- YOUR ASSIGNMENT
I'd like every record given again exactly, please.

TASK INPUTS section start

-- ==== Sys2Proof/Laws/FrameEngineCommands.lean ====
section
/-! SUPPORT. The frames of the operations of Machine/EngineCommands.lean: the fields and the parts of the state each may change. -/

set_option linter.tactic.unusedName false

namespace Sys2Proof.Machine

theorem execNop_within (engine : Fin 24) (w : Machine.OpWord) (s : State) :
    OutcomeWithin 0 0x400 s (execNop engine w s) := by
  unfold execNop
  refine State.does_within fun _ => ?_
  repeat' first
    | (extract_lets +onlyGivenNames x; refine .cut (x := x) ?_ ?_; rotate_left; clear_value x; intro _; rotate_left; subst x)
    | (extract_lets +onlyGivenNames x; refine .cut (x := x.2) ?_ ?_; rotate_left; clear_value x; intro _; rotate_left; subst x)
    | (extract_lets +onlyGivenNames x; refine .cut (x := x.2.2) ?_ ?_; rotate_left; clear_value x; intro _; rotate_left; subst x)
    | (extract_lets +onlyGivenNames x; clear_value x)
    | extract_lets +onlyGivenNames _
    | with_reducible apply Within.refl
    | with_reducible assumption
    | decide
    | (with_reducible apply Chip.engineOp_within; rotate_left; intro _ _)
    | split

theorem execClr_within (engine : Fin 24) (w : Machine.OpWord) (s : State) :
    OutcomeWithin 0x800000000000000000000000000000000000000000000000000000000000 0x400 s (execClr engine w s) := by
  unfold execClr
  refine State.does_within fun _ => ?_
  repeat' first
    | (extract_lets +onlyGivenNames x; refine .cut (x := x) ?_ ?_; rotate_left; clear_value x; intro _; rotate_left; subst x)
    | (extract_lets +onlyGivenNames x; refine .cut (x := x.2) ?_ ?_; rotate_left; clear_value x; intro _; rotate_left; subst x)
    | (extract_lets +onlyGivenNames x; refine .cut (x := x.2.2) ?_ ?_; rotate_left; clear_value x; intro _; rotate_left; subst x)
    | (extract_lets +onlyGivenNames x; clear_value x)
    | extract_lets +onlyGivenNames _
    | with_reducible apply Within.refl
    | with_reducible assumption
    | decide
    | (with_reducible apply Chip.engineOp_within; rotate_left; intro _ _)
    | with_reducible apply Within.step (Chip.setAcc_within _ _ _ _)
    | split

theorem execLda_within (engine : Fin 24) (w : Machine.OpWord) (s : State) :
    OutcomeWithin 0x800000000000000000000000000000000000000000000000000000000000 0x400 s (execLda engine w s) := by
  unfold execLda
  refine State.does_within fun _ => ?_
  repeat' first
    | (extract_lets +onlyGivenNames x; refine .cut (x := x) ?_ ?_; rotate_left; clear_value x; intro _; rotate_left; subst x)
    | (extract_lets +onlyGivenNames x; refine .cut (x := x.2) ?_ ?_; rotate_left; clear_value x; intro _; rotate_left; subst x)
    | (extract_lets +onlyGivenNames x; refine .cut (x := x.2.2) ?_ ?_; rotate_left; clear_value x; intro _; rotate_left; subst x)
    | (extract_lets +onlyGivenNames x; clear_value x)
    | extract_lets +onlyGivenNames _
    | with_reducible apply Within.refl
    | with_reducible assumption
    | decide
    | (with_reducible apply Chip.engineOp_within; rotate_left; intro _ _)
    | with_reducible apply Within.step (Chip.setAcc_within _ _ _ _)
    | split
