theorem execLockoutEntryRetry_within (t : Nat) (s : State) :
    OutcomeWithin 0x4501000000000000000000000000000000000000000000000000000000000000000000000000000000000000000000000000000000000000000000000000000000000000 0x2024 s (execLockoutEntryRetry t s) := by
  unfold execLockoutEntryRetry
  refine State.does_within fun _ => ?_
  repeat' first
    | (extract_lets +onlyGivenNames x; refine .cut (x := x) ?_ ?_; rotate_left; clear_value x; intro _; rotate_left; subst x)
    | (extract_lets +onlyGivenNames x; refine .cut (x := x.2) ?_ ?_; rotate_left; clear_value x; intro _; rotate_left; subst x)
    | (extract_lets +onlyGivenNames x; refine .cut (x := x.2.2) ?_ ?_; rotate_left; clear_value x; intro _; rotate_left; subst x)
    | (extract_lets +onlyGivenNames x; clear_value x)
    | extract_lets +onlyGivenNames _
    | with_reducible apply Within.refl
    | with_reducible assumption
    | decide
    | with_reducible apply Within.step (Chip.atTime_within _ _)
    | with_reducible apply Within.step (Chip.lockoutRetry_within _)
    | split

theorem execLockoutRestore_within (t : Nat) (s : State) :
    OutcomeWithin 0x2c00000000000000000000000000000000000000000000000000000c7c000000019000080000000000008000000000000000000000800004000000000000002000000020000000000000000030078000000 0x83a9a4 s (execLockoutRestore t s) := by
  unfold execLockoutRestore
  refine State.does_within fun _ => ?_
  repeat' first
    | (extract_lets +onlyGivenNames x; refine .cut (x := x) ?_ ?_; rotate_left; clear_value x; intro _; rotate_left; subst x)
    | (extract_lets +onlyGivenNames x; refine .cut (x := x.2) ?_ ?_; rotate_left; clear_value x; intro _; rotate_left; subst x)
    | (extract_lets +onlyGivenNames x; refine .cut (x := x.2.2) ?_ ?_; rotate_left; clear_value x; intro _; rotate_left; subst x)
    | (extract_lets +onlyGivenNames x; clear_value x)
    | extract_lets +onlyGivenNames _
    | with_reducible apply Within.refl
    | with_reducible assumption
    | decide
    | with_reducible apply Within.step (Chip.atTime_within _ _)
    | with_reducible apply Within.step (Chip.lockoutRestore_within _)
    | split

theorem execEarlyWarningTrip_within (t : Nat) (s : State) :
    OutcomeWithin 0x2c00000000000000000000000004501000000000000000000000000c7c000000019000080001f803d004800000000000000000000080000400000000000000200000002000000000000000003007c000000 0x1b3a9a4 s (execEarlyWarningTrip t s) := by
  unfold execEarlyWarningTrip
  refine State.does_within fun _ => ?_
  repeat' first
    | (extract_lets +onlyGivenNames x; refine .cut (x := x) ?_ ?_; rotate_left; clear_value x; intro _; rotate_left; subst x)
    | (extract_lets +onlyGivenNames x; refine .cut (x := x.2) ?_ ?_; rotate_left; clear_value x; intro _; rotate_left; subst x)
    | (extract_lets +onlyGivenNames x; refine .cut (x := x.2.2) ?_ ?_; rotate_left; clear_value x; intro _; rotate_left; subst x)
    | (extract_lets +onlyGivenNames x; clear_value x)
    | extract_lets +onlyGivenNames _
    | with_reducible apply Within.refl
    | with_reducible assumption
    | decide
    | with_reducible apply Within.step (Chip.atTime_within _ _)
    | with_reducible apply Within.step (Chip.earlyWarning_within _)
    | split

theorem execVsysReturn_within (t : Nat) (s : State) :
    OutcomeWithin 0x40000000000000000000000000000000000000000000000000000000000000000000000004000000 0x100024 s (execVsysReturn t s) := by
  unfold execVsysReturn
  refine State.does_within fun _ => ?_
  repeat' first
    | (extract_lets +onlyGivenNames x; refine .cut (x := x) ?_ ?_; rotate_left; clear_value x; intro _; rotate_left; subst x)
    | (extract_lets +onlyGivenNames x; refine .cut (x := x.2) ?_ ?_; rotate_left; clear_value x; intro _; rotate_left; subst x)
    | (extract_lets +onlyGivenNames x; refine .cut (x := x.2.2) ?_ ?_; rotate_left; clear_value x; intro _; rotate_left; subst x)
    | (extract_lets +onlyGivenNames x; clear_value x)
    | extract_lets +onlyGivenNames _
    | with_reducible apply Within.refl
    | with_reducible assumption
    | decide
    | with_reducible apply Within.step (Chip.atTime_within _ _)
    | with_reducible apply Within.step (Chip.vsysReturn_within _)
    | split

TASK INPUTS section end

- COMPLETED TASK
-- ==== Sys2Proof/Laws/FrameEngineCommands.lean ====
section
/-! SUPPORT. The frames of the operations of Machine/EngineCommands.lean: the fields and the parts of the state each may change. -/

set_option linter.tactic.unusedName false

namespace Sys2Proof.Machine

theorem execNop_within (engine : Fin 24) (w : Machine.OpWord) (s : State) :
    OutcomeWithin 0 0x400 s (execNop engine w s) := by
  unfold execNop
  refine State.does_within fun _ => ?_
  repeat' first
    | (extract_lets +onlyGivenNames x; refine .cut (x := x) ?_ ?_; rotate_left; clear_value x; intro _; rotate_left; subst x)
    | (extract_lets +onlyGivenNames x; refine .cut (x := x.2) ?_ ?_; rotate_left; clear_value x; intro _; rotate_left; subst x)
    | (extract_lets +onlyGivenNames x; refine .cut (x := x.2.2) ?_ ?_; rotate_left; clear_value x; intro _; rotate_left; subst x)
    | (extract_lets +onlyGivenNames x; clear_value x)
    | extract_lets +onlyGivenNames _
    | with_reducible apply Within.refl
    | with_reducible assumption
    | decide
    | (with_reducible apply Chip.engineOp_within; rotate_left; intro _ _)
    | split

theorem execClr_within (engine : Fin 24) (w : Machine.OpWord) (s : State) :
    OutcomeWithin 0x800000000000000000000000000000000000000000000000000000000000 0x400 s (execClr engine w s) := by
  unfold execClr
  refine State.does_within fun _ => ?_
  repeat' first
    | (extract_lets +onlyGivenNames x; refine .cut (x := x) ?_ ?_; rotate_left; clear_value x; intro _; rotate_left; subst x)
    | (extract_lets +onlyGivenNames x; refine .cut (x := x.2) ?_ ?_; rotate_left; clear_value x; intro _; rotate_left; subst x)
    | (extract_lets +onlyGivenNames x; refine .cut (x := x.2.2) ?_ ?_; rotate_left; clear_value x; intro _; rotate_left; subst x)
    | (extract_lets +onlyGivenNames x; clear_value x)
    | extract_lets +onlyGivenNames _
    | with_reducible apply Within.refl
    | with_reducible assumption
    | decide
    | (with_reducible apply Chip.engineOp_within; rotate_left; intro _ _)
    | with_reducible apply Within.step (Chip.setAcc_within _ _ _ _)
    | split

theorem execLda_within (engine : Fin 24) (w : Machine.OpWord) (s : State) :
    OutcomeWithin 0x800000000000000000000000000000000000000000000000000000000000 0x400 s (execLda engine w s) := by
  unfold execLda
  refine State.does_within fun _ => ?_
  repeat' first
    | (extract_lets +onlyGivenNames x; refine .cut (x := x) ?_ ?_; rotate_left; clear_value x; intro _; rotate_left; subst x)
    | (extract_lets +onlyGivenNames x; refine .cut (x := x.2) ?_ ?_; rotate_left; clear_value x; intro _; rotate_left; subst x)
    | (extract_lets +onlyGivenNames x; refine .cut (x := x.2.2) ?_ ?_; rotate_left; clear_value x; intro _; rotate_left; subst x)
    | (extract_lets +onlyGivenNames x; clear_value x)
    | extract_lets +onlyGivenNames _
    | with_reducible apply Within.refl
    | with_reducible assumption
    | decide
    | (with_reducible apply Chip.engineOp_within; rotate_left; intro _ _)
    | with_reducible apply Within.step (Chip.setAcc_within _ _ _ _)
    | split
theorem execLockoutEntryRetry_within (t : Nat) (s : State) :
    OutcomeWithin 0x4501000000000000000000000000000000000000000000000000000000000000000000000000000000000000000000000000000000000000000000000000000000000000 0x2024 s (execLockoutEntryRetry t s) := by
  unfold execLockoutEntryRetry
  refine State.does_within fun _ => ?_
  repeat' first
    | (extract_lets +onlyGivenNames x; refine .cut (x := x) ?_ ?_; rotate_left; clear_value x; intro _; rotate_left; subst x)
    | (extract_lets +onlyGivenNames x; refine .cut (x := x.2) ?_ ?_; rotate_left; clear_value x; intro _; rotate_left; subst x)
    | (extract_lets +onlyGivenNames x; refine .cut (x := x.2.2) ?_ ?_; rotate_left; clear_value x; intro _; rotate_left; subst x)
    | (extract_lets +onlyGivenNames x; clear_value x)
    | extract_lets +onlyGivenNames _
    | with_reducible apply Within.refl
    | with_reducible assumption
    | decide
    | with_reducible apply Within.step (Chip.atTime_within _ _)
    | with_reducible apply Within.step (Chip.lockoutRetry_within _)
    | split

theorem execLockoutRestore_within (t : Nat) (s : State) :
    OutcomeWithin 0x2c00000000000000000000000000000000000000000000000000000c7c000000019000080000000000008000000000000000000000800004000000000000002000000020000000000000000030078000000 0x83a9a4 s (execLockoutRestore t s) := by
  unfold execLockoutRestore
  refine State.does_within fun _ => ?_
  repeat' first
    | (extract_lets +onlyGivenNames x; refine .cut (x := x) ?_ ?_; rotate_left; clear_value x; intro _; rotate_left; subst x)
    | (extract_lets +onlyGivenNames x; refine .cut (x := x.2) ?_ ?_; rotate_left; clear_value x; intro _; rotate_left; subst x)
    | (extract_lets +onlyGivenNames x; refine .cut (x := x.2.2) ?_ ?_; rotate_left; clear_value x; intro _; rotate_left; subst x)
    | (extract_lets +onlyGivenNames x; clear_value x)
    | extract_lets +onlyGivenNames _
    | with_reducible apply Within.refl
    | with_reducible assumption
    | decide
    | with_reducible apply Within.step (Chip.atTime_within _ _)
    | with_reducible apply Within.step (Chip.lockoutRestore_within _)
    | split

theorem execEarlyWarningTrip_within (t : Nat) (s : State) :
    OutcomeWithin 0x2c00000000000000000000000004501000000000000000000000000c7c000000019000080001f803d004800000000000000000000080000400000000000000200000002000000000000000003007c000000 0x1b3a9a4 s (execEarlyWarningTrip t s) := by
  unfold execEarlyWarningTrip
  refine State.does_within fun _ => ?_
  repeat' first
    | (extract_lets +onlyGivenNames x; refine .cut (x := x) ?_ ?_; rotate_left; clear_value x; intro _; rotate_left; subst x)
    | (extract_lets +onlyGivenNames x; refine .cut (x := x.2) ?_ ?_; rotate_left; clear_value x; intro _; rotate_left; subst x)
    | (extract_lets +onlyGivenNames x; refine .cut (x := x.2.2) ?_ ?_; rotate_left; clear_value x; intro _; rotate_left; subst x)
    | (extract_lets +onlyGivenNames x; clear_value x)
    | extract_lets +onlyGivenNames _
    | with_reducible apply Within.refl
    | with_reducible assumption
    | decide
    | with_reducible apply Within.step (Chip.atTime_within _ _)
    | with_reducible apply Within.step (Chip.earlyWarning_within _)
    | split

theorem execVsysReturn_within (t : Nat) (s : State) :
    OutcomeWithin 0x40000000000000000000000000000000000000000000000000000000000000000000000004000000 0x100024 s (execVsysReturn t s) := by
  unfold execVsysReturn
  refine State.does_within fun _ => ?_
  repeat' first
    | (extract_lets +onlyGivenNames x; refine .cut (x := x) ?_ ?_; rotate_left; clear_value x; intro _; rotate_left; subst x)
    | (extract_lets +onlyGivenNames x; refine .cut (x := x.2) ?_ ?_; rotate_left; clear_value x; intro _; rotate_left; subst x)
    | (extract_lets +onlyGivenNames x; refine .cut (x := x.2.2) ?_ ?_; rotate_left; clear_value x; intro _; rotate_left; subst x)
    | (extract_lets +onlyGivenNames x; clear_value x)
    | extract_lets +onlyGivenNames _
    | with_reducible apply Within.refl
    | with_reducible assumption
    | decide
    | with_reducible apply Within.step (Chip.atTime_within _ _)
    | with_reducible apply Within.step (Chip.vsysReturn_within _)
    | split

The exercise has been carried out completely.